Step 2: little plan ball algae-X57 biomass accumulation, is 1 according to little plan ball algae-X57 with the culture volume ratio: 5-1: 10 ratio is inoculated into little plan ball algae-X57 in the substratum, temperature 18-30 ℃, pH value 6-9, illumination 5000-250001ux, light application time 10-16 hour/day, need in micro algae culturing liquid, to add the mixed solution of solution A, B, C every day, solution A: B: C was according to 10: 1: 10-25: 1: 25 mixed, add-on is 0.6-2ml/L, cultivates to reach logarithmic phase latter stage in 5-8 days; Wherein little plan ball algae-X57 biomass accumulation culture condition preferably is: little plan ball algae-X57 is 1 with the culture volume ratio: 6-1: 9, culture temperature is 22-28 ℃, the pH value is 7-8, illumination is 12000-200001ux, light application time is 11-14 hour/day, solution A, B, C were according to 12: 1: 12-20: 1: 20 mixed, every day, add-on was 0.6-1.5ml/L, cultivated 6-8 days.Best culture condition is: little plan ball algae-X57 is 1: 8 with the culture volume ratio, and temperature is 26-28 ℃, and illumination is 15000-180001ux, light application time 14 hours/day, solution A: B: C was according to 18: 1: 18 mixed, and every day, add-on was 0.8ml/L, cultivated 8 days.
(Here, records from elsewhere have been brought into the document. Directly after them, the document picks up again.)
-- ==== Sys2Proof/Machine/Turns.lean ====
section
/-! DEFINITION. The four kinds of turn: the passing of package time, the issue pipe of a task, the control thread of a task, and an event (R5, R31 to R36, R126, R145 to R150, log 5). -/
namespace Sys2Proof.Machine

/-! ### The issue pipe -/

/-- The task and slot whose head executes. -/
def State.focus (s : State) (t i : Nat) : State := { s with fTask := t, fSlot := i }

/-- A turn of the issue pipe of task `t`: it runs on whatever the core's task still executes (R33, R35, R126). -/
def State.pipe (s : State) (t : Nat) : Host.Outcome State Fault Refusal :=
  if !(s.task t).onCore || s.bt.halted then .next s
  else
    match s.pipeAct t with
    | .head i h => exec h (s.focus t i)
    | .bad i => .next (s.slotFault t i 0x01 0)
    | .event e => exec e s

/-! ### The control thread -/

/-- The control thread fetches and executes: its task runs, or comes to quiescence and the thread has not reached a boundary where it stops; it does not wait, no interrupt comes first, and no trap of the power is in progress (R150, R173, R299, R433). -/
def State.ctRuns (s : State) (t : Nat) : Bool :=
  s.ctActive t && !s.intrFirst t && s.pw.trap.isNone && !s.bt.halted && decide ((s.ctl t).wait = .none) &&
    (decide ((s.task t).st = .running) || !(s.task t).ctRests)

/-- The instruction at the control thread's pc executes, or its fetch raises its exception (R145, R147, R148). -/
def State.ctExec (s : State) (t : Nat) : Host.Outcome State Fault Refusal :=
  let r := s.ctFetch t
  match r.2 with
  | .error e => .next (r.1.ctTrap t e.1 (BitVec.ofNat 64 e.2))
  | .ok w =>
    let s : State := { r.1 with fTask := t, fWord := w }
    match Decode.decodeCt w with
    | some (i, n) => exec i { s with fLen := n }
    | none => .next (s.rvIllegal (isCustom w))

/-- A turn of the control thread of task `t` (R145, R340). -/
def State.control (s : State) (t : Nat) : Host.Outcome State Fault Refusal :=
  if !s.ctRuns t then .next s
  else if (s.ctl t).dfltStart || (s.ctl t).dfltWait then .next (s.dfltTurn t)
  else s.ctExec t

/-! ### Events -/

/-- A constructor that stands for an event and not for an encoded instruction. -/
def isEvent (i : Instr) : Bool := decide ((Instr.lineEntry 0).ctorIdx ≤ i.ctorIdx)

/-- An event happens, unless the module's state keeps it from acting; only events happen by themselves (R433, R434, R436). -/
def State.happen (s : State) (i : Instr) : Host.Outcome State Fault Refusal :=
  if isEvent i && s.listens i then exec i s else .next s

/-! ### Turns -/

/-- The turn that comes next, and the state without it (log 5). -/
def State.nextTurn (s : State) : Turn × State :=
  match s.turns with
  | [] => (Config.freeTurn s.free, s.draw)
  | u :: us => (u, { s with turns := us })

/-- One turn. -/
def State.turn (s : State) (u : Turn) : Host.Outcome State Fault Refusal :=
  match u with
  | .event i => s.happen i
  | .pipe t => s.pipe t
  | .control t => s.control t
  | .tick pt cy => .next (s.tick pt cy)

/-- A module that the power-fail trap has stopped makes no turn but a cold reset (R433, R434). -/
def State.oneTurn (s : State) (u : Turn) : Host.Outcome State Fault Refusal :=
  if s.stopped && decide (u ≠ .event .coldReset) then .fault .stopped else s.turn u

/-! ### Placing one instruction -/

/-- The head slot, tail halfwords and header of a line that holds one head at slot 1 (R117, R118): TYPE 1, HEADS 1, SP where the head is SAFEPT, and the tail halfwords from slot 31 downward, the first one lowest. -/
def oneHeadLine (head tail tc : Nat) : List Half :=
  let z : List Half := List.replicate 32 0
  let l := (z.set 0 (if head / 512 = 9 then 0x10A0 else 0x1080)).set 1 (BitVec.ofNat 16 head)
  (List.range tc).foldl (fun (l : List Half) k => l.set (lineTop l + 1 - tc + k) (BitVec.ofNat 16 (tail >>> (16 * k)))) l

/-- A task on core (0, 0, 0) with the whole column open to its microthreads (R56). -/
def Task.placed : Task :=
  { Task.blank with
    st := .running
    arch := Arch.reset.updD (fun d => { d with lpa := vset d.lpa 0 lpareaStart }) }

/-- A slot RUNNING at the first head of a line that it has entered. -/
def Slot.inLine (img : List Half) : Slot :=
  { Slot.reset with st := .running, ind := true, pc := pcAt 0 1, budget := 1,
                    line := { LineSt.none with img := some img, entered := true } }

/-- One more task, under the next number. -/
def State.addTask (s : State) (k : Task) : State := { s.setTask (s.ids + 1) k with ids := s.ids + 1 }

/-- A head is what the pipe of a new task issues next. -/
def State.placeHead (s : State) (head tail tc : Nat) : State :=
  let s : State := s.addTask (Task.placed.updArch (fun a => a.setSlot 0 (Slot.inLine (oneHeadLine head tail tc))))
  { s with turns := [.pipe s.ids] }

/-- Tables that map page 0 of a context, and its frame (R392, R393): four levels, then the page. -/
def tableRoot : Nat := 0x100_0000
def codeFrame : Nat := 0x121_0000
def State.mapPage (s : State) : State :=
  (((s.write tableRoot (0x120_0000 + 1) 8).write 0x120_0000 (0x120_1000 + 1) 8).write 0x120_1000 (0x120_2000 + 1) 8).write
    0x120_2000 (codeFrame + 0x89) 8

/-- A word is what the control thread of a new task of context 0 executes next, in S-mode. -/
def State.placeCtWord (s : State) (w : Nat) : State :=
  let s := (s.mapPage.write codeFrame w 4).updCtx 0 (fun c => { c with st := .resident, ptroot := tableRoot })
  let s := s.addTask (Task.placed.updArch (fun a => a.updCtl (fun c => { c with mode := .s })))
  { s with turns := [.control s.ids] }

/-- Where queue 0 reads its record: host memory (R310, R316). -/
def recordPlace : Nat := 0x1000

/-- A record is what the queue processor of queue 0 executes next. -/
def State.placeRecord (s : State) (w : Nat) : State :=
  let s := (s.write (hostKey recordPlace) w 16).updCtx 0 (fun c => { c with st := .resident })
  let q : Queue := { Queue.blank with st := .active, rbase := 2 ^ 63 + recordPlace, wptr := 1 }
  { s with queues := [(0, q)], turns := [.event (.recordService 0)] }

/-- The instruction of a table word, placed where the next step fetches it. -/
def State.placeTableWord (s : State) (nbits w : Nat) : State :=
  if 64 < nbits then s.placeRecord w
  else if nbits = 32 ∧ isDtWord w then s.placeCtWord w
  else s.placeHead (tableHead nbits w).1 (tableHead nbits w).2 (nbits / 16 - 1)

end Sys2Proof.Machine
end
Step 3: induced lipolysis accumulation, use ultrasound biological to promote auxanograph to the micro algae culturing liquid that is cultured to logarithmic phase latter stage frequency with 15-35kHz, the power of 2-8w, carry out supersound process, treatment time 10-60s, handle 1-3 time, each treatment time is spaced apart 10s, and the flow feeding concentration with 0.5-2.5L/min is the CO of 2%-6% in micro algae culturing liquid then
2Solution A: B is according to 10: 1-20: 1 mixed, every day, magnitude of recruitment was 0.5-100 μ l/L, and the add-on of solution C every day is 0.5-2ml/L, at inducing culture in the time of 2 days, again with the frequency of 10-20kHz, the power of 1-5w, treatment time 5-15s handles 1-2 time, each treatment time is spaced apart 10s, and coinduction was cultivated 4 days.Induced lipolysis accumulation condition preferably wherein: ultrasonic frequency is 15-20kHz, power be 2-6w, the treatment time is 10-30s, handles 1-2 time, each timed interval is 10s, feeding concentration with the flow of 0.8-1.5L/min then is the CO of 3%-6%
2, solution A: B is according to 12: 1-18: 1 mixed, add-on are 0.5-60 μ l/L, and the add-on of solution C is 0.5-1.5ml/L, in the time of 2 days, with the frequency of 10-15kHz, the power of 1-3w is handled 5-10s, handles 1 time again at inducing culture.Best induced lipolysis accumulation condition: ultrasonic frequency 18kHz, power are 4w, and the treatment time is 15s, handle 2 times, and feeding concentration with the flow velocity of 1.2L/min then is 5% CO
2, solution A: B was according to 15: 1 mixed, and add-on is 30 μ l/L, and the add-on of solution C is 1.2ml/L, and in the time of 2 days, with the frequency of 10kHz, the power of 3w is handled 8s, handles 1 time again at inducing culture.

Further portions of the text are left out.